------ SOURCE MATERIAL

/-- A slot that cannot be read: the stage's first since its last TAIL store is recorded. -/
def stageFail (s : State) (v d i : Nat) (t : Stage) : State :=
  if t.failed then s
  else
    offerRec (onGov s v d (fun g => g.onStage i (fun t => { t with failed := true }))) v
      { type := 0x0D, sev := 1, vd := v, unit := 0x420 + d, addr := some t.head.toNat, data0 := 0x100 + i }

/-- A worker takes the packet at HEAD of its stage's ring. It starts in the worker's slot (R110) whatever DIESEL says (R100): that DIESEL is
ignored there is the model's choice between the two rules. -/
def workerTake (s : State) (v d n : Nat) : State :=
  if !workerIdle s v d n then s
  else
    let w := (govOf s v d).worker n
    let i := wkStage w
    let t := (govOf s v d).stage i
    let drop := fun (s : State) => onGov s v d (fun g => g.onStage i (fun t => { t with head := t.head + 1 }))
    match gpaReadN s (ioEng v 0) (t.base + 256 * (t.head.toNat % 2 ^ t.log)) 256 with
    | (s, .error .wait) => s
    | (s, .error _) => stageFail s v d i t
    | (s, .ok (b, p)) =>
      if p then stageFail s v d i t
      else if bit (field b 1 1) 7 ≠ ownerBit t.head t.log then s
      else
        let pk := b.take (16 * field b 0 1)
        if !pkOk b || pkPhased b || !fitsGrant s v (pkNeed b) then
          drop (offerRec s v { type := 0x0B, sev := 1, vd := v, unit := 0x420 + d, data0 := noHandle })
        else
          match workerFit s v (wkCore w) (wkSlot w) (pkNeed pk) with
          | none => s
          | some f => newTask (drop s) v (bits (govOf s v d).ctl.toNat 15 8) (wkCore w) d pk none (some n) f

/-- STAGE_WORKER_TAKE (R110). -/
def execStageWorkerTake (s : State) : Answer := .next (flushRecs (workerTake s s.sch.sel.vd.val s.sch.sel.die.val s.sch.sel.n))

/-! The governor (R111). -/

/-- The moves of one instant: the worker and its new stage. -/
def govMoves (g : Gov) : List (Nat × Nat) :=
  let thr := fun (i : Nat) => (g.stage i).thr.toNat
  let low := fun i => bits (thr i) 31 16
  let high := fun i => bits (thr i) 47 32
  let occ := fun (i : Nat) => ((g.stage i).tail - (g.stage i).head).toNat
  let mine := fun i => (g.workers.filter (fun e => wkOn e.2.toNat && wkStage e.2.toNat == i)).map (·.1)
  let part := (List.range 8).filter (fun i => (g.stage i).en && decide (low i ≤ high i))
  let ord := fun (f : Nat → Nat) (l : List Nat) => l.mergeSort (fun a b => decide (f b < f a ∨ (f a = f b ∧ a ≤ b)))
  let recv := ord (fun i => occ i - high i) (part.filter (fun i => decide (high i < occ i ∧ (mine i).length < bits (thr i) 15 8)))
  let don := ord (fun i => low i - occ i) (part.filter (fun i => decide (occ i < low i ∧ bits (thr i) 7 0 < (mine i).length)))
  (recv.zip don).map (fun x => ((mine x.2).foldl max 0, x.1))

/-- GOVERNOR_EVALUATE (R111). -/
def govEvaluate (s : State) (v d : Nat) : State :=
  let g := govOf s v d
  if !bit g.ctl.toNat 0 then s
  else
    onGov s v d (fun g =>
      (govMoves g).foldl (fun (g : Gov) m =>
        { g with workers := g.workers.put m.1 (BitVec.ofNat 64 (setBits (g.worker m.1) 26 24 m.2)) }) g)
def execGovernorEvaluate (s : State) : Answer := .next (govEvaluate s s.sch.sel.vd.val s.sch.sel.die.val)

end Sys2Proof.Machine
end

------------
------ SOURCE MATERIAL

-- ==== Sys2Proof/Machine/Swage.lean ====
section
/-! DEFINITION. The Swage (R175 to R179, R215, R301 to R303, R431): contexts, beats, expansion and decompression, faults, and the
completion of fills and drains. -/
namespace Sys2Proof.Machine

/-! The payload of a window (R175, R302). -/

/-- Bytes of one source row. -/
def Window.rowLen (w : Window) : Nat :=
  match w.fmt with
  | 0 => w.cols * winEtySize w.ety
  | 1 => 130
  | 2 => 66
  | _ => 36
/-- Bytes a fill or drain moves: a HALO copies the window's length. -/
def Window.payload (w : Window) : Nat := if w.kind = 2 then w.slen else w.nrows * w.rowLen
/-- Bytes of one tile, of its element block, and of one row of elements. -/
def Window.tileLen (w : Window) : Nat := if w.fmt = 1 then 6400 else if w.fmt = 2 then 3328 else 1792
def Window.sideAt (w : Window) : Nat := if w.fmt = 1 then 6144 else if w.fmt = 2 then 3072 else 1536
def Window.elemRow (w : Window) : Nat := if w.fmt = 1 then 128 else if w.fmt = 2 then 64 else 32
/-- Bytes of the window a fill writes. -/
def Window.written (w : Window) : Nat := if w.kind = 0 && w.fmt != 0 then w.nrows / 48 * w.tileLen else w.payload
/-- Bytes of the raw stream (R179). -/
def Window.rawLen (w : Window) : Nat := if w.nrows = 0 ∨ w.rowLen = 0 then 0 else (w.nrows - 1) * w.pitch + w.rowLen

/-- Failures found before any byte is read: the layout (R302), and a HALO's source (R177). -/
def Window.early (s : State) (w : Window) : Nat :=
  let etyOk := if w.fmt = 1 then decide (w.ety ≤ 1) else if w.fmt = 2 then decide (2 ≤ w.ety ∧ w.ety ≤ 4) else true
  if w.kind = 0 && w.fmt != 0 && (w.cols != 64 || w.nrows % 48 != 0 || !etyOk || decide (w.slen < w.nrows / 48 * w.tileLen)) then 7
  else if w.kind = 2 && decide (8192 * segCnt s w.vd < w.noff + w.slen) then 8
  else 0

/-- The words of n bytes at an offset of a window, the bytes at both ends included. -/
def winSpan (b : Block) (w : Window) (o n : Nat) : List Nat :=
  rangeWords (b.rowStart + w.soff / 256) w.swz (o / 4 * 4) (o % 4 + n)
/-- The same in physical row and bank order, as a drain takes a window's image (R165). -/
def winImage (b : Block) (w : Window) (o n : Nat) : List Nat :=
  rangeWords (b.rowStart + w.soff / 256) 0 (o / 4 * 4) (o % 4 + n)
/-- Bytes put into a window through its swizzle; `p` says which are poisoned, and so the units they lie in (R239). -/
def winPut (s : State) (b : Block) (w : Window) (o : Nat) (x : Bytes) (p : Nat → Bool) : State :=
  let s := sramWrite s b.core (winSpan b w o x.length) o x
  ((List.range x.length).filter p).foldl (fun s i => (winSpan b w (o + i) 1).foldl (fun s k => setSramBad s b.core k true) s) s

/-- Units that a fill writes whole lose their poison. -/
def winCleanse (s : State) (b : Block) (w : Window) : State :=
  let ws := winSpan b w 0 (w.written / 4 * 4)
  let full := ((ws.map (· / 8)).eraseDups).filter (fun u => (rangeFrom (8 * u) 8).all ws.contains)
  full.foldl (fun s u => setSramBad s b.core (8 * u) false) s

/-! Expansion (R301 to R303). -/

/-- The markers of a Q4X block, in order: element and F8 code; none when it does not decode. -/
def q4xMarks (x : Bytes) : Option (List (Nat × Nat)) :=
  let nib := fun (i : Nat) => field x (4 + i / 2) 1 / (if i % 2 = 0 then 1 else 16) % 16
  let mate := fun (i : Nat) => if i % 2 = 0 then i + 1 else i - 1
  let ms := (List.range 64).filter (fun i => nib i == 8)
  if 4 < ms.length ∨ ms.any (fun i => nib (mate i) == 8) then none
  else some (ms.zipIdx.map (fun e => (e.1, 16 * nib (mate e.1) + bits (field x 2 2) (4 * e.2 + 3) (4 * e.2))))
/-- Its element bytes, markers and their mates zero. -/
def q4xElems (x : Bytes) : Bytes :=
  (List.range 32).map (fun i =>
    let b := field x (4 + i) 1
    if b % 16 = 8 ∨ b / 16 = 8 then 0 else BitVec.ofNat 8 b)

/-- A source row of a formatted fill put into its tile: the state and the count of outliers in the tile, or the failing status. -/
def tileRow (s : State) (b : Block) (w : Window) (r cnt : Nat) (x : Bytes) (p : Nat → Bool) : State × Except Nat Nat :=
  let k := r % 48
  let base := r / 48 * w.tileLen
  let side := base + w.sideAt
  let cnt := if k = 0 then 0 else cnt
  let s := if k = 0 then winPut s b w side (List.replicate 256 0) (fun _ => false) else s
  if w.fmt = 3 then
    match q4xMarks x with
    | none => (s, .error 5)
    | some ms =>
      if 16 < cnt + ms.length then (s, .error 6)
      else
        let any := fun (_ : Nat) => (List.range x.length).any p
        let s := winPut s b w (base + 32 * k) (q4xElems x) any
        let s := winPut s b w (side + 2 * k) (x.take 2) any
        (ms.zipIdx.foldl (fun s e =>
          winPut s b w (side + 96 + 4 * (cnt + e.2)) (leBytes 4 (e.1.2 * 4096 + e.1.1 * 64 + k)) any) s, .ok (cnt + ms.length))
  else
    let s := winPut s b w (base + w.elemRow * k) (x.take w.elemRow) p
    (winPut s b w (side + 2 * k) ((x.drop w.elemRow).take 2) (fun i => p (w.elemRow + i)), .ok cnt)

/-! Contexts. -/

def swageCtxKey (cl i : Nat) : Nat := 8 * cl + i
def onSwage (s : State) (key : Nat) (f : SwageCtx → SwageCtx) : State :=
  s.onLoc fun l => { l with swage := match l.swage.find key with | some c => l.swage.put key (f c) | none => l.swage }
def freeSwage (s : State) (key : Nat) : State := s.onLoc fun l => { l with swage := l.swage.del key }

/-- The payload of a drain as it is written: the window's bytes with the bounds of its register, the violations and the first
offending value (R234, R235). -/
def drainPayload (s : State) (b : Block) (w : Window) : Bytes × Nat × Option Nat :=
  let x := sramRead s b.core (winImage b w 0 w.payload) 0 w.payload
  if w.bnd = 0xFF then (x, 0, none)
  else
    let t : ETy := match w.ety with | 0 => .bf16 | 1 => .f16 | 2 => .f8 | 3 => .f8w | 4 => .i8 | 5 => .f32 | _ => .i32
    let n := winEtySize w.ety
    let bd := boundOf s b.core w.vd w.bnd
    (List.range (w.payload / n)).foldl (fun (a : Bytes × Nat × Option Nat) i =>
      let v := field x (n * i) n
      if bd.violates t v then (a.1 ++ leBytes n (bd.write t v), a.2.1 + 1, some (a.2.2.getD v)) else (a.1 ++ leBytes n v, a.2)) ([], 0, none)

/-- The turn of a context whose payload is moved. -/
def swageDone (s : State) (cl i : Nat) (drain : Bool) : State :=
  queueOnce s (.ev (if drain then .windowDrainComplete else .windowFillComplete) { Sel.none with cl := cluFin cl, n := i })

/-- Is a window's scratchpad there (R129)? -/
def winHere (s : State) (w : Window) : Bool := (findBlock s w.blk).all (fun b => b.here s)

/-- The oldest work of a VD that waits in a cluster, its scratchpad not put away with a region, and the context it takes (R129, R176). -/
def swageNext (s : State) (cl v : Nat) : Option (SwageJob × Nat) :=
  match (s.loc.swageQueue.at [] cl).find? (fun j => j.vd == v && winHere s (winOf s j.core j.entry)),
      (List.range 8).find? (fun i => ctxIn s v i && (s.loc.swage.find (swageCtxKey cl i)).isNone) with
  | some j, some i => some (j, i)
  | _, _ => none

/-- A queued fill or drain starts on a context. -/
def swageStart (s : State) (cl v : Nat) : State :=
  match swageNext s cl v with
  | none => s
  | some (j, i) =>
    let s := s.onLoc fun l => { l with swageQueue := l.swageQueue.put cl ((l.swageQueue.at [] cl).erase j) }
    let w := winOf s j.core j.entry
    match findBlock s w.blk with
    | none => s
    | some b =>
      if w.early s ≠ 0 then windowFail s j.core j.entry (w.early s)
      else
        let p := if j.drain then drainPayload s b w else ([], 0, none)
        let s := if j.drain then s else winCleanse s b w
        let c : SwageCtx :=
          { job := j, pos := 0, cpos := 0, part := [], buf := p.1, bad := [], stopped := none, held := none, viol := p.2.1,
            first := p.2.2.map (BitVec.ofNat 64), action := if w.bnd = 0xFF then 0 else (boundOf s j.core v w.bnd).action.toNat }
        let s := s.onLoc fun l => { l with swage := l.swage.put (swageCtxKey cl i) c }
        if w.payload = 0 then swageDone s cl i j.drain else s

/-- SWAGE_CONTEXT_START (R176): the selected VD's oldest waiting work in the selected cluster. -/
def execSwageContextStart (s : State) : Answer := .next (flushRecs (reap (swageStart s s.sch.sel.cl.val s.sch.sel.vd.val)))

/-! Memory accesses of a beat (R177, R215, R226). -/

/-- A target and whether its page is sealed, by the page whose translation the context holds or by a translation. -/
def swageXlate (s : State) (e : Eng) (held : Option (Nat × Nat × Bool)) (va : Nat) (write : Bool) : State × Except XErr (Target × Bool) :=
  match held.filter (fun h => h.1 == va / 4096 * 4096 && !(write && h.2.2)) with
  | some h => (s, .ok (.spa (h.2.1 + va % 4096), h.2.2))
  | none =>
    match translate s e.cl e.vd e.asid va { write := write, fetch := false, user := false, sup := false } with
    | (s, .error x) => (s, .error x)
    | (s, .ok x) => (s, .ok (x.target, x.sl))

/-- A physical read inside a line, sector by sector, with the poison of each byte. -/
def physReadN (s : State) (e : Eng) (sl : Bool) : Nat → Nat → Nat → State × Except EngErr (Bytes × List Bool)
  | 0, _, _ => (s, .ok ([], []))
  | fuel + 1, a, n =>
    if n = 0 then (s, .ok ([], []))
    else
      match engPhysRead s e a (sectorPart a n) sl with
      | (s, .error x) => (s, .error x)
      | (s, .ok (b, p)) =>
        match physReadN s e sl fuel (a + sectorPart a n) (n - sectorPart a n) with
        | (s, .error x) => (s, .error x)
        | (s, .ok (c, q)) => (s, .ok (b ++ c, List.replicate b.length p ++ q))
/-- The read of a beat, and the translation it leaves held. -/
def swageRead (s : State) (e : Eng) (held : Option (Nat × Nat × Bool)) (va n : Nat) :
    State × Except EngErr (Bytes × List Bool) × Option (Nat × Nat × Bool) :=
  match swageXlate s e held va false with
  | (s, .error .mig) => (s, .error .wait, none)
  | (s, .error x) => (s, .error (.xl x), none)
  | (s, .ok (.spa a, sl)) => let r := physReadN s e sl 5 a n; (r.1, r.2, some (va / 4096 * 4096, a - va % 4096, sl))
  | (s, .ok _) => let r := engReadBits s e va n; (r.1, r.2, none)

------------
------ SOURCE MATERIAL

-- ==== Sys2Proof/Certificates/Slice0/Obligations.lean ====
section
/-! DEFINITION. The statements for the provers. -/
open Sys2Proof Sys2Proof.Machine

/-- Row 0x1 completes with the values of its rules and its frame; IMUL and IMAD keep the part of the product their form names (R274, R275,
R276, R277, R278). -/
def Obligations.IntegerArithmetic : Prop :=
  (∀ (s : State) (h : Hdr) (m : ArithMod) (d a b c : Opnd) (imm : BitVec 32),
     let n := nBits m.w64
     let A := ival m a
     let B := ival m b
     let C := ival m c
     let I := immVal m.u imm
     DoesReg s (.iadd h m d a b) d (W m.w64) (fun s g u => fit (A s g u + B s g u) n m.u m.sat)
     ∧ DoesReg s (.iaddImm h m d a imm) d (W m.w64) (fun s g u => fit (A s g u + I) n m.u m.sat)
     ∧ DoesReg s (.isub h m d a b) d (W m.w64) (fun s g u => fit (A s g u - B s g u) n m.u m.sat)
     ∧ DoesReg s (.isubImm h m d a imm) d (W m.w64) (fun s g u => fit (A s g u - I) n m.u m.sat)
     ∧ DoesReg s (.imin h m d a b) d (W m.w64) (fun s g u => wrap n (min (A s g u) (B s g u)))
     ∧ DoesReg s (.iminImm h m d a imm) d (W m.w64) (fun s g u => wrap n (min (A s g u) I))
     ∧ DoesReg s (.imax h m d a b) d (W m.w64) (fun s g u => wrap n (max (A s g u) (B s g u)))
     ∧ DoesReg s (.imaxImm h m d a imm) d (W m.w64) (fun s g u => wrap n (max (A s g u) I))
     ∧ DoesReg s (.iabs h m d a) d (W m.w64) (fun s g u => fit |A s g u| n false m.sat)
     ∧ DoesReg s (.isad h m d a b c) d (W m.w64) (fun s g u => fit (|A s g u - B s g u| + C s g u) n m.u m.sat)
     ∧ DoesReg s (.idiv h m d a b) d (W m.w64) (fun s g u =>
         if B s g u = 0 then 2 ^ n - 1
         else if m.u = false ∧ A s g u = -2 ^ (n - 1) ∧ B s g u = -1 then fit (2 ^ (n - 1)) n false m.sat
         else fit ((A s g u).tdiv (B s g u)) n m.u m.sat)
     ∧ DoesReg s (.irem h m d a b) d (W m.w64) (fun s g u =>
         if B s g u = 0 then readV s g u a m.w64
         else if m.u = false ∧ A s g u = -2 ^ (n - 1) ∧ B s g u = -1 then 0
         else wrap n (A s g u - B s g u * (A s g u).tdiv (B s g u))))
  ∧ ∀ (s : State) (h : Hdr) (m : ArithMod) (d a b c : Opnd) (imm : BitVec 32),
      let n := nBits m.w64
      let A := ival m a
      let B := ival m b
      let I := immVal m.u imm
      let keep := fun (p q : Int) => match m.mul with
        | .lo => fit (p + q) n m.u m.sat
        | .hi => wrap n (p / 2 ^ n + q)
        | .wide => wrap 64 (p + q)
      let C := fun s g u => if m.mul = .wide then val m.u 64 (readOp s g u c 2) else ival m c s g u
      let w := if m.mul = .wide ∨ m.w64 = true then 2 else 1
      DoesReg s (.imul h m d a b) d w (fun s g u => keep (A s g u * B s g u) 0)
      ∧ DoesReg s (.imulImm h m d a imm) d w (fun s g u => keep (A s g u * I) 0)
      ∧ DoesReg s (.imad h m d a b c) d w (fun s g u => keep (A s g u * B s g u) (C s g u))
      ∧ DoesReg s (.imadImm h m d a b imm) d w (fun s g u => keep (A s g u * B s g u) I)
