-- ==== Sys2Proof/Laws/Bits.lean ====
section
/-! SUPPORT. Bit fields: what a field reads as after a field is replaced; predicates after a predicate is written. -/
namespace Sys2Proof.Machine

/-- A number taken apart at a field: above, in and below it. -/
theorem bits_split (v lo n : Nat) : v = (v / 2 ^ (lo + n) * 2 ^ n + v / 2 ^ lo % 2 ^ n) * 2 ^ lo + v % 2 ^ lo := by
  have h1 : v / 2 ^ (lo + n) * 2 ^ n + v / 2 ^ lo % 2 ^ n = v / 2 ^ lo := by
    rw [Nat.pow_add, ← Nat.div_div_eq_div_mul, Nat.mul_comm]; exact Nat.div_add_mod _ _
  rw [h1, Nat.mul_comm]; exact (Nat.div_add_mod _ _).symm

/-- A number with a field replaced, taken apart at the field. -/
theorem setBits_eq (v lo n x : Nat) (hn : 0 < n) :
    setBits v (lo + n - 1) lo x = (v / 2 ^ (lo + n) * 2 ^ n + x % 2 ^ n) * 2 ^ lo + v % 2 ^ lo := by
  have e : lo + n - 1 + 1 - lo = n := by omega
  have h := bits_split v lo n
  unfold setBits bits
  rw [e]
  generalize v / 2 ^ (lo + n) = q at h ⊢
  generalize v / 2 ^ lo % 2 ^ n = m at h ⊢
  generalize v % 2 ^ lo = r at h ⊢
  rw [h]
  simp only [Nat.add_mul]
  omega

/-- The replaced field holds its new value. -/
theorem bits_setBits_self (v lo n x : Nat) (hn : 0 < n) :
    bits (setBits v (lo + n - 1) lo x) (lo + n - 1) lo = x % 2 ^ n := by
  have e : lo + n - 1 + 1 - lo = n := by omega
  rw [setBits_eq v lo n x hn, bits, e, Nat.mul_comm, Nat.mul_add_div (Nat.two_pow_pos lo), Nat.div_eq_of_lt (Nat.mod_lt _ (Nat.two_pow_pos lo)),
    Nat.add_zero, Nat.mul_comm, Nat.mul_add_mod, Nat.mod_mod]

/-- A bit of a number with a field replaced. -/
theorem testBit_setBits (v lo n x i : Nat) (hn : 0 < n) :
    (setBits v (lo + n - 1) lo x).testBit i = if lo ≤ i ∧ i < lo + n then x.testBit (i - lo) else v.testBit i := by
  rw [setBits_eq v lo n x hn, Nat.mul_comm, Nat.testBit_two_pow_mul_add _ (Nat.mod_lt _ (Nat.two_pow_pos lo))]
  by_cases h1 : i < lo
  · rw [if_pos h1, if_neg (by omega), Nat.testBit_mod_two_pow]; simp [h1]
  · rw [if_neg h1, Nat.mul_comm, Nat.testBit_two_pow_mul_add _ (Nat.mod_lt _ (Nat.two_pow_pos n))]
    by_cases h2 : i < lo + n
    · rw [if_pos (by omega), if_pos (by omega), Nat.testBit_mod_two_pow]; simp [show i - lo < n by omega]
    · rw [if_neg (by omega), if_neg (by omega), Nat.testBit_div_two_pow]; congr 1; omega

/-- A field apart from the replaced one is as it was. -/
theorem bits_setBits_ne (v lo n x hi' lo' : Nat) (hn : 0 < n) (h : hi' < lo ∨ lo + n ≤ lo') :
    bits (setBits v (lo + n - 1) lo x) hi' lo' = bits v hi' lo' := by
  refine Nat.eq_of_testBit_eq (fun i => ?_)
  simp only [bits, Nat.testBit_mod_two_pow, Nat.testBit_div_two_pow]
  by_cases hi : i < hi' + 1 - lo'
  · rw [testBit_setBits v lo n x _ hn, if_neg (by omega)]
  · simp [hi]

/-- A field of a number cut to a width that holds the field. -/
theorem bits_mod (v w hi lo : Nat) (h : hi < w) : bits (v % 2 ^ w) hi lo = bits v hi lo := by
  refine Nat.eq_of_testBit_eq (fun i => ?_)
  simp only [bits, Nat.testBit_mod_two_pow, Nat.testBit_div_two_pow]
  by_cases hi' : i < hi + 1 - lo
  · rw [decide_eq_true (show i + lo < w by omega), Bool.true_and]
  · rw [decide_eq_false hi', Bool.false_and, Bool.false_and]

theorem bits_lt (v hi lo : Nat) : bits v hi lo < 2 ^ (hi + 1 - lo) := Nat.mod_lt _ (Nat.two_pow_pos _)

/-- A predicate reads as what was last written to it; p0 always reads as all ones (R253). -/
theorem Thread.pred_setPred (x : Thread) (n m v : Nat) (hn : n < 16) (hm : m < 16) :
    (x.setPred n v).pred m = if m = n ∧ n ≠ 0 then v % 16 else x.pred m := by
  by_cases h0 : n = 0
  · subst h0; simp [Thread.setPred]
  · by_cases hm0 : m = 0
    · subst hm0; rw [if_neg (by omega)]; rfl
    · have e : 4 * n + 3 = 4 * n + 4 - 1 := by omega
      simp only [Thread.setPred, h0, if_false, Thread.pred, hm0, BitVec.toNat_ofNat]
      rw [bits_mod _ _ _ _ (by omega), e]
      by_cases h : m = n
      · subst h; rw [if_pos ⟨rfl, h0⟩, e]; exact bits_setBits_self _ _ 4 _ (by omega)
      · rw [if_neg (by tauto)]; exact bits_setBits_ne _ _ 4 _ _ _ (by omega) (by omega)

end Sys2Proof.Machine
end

------------

EXERCISE REQUIREMENTS >>
In the entries above, the lines between the one holding "(List.range 8).find? (fun" and the one holding "a translation. -/", inclusive, are to be printed exactly as written, and those alone.

EXERCISE RESPONSE >>
      (List.range 8).find? (fun i => ctxIn s v i && (s.loc.swage.find (swageCtxKey cl i)).isNone) with
  | some j, some i => some (j, i)
  | _, _ => none

/-- A queued fill or drain starts on a context. -/
def swageStart (s : State) (cl v : Nat) : State :=
  match swageNext s cl v with
  | none => s
  | some (j, i) =>
    let s := s.onLoc fun l => { l with swageQueue := l.swageQueue.put cl ((l.swageQueue.at [] cl).erase j) }
    let w := winOf s j.core j.entry
    match findBlock s w.blk with
    | none => s
    | some b =>
      if w.early s ≠ 0 then windowFail s j.core j.entry (w.early s)
      else
        let p := if j.drain then drainPayload s b w else ([], 0, none)
        let s := if j.drain then s else winCleanse s b w
        let c : SwageCtx :=
          { job := j, pos := 0, cpos := 0, part := [], buf := p.1, bad := [], stopped := none, held := none, viol := p.2.1,
            first := p.2.2.map (BitVec.ofNat 64), action := if w.bnd = 0xFF then 0 else (boundOf s j.core v w.bnd).action.toNat }
        let s := s.onLoc fun l => { l with swage := l.swage.put (swageCtxKey cl i) c }
        if w.payload = 0 then swageDone s cl i j.drain else s

/-- SWAGE_CONTEXT_START (R176): the selected VD's oldest waiting work in the selected cluster. -/
def execSwageContextStart (s : State) : Answer := .next (flushRecs (reap (swageStart s s.sch.sel.cl.val s.sch.sel.vd.val)))

/-! Memory accesses of a beat (R177, R215, R226). -/

/-- A target and whether its page is sealed, by the page whose translation the context holds or by a translation. -/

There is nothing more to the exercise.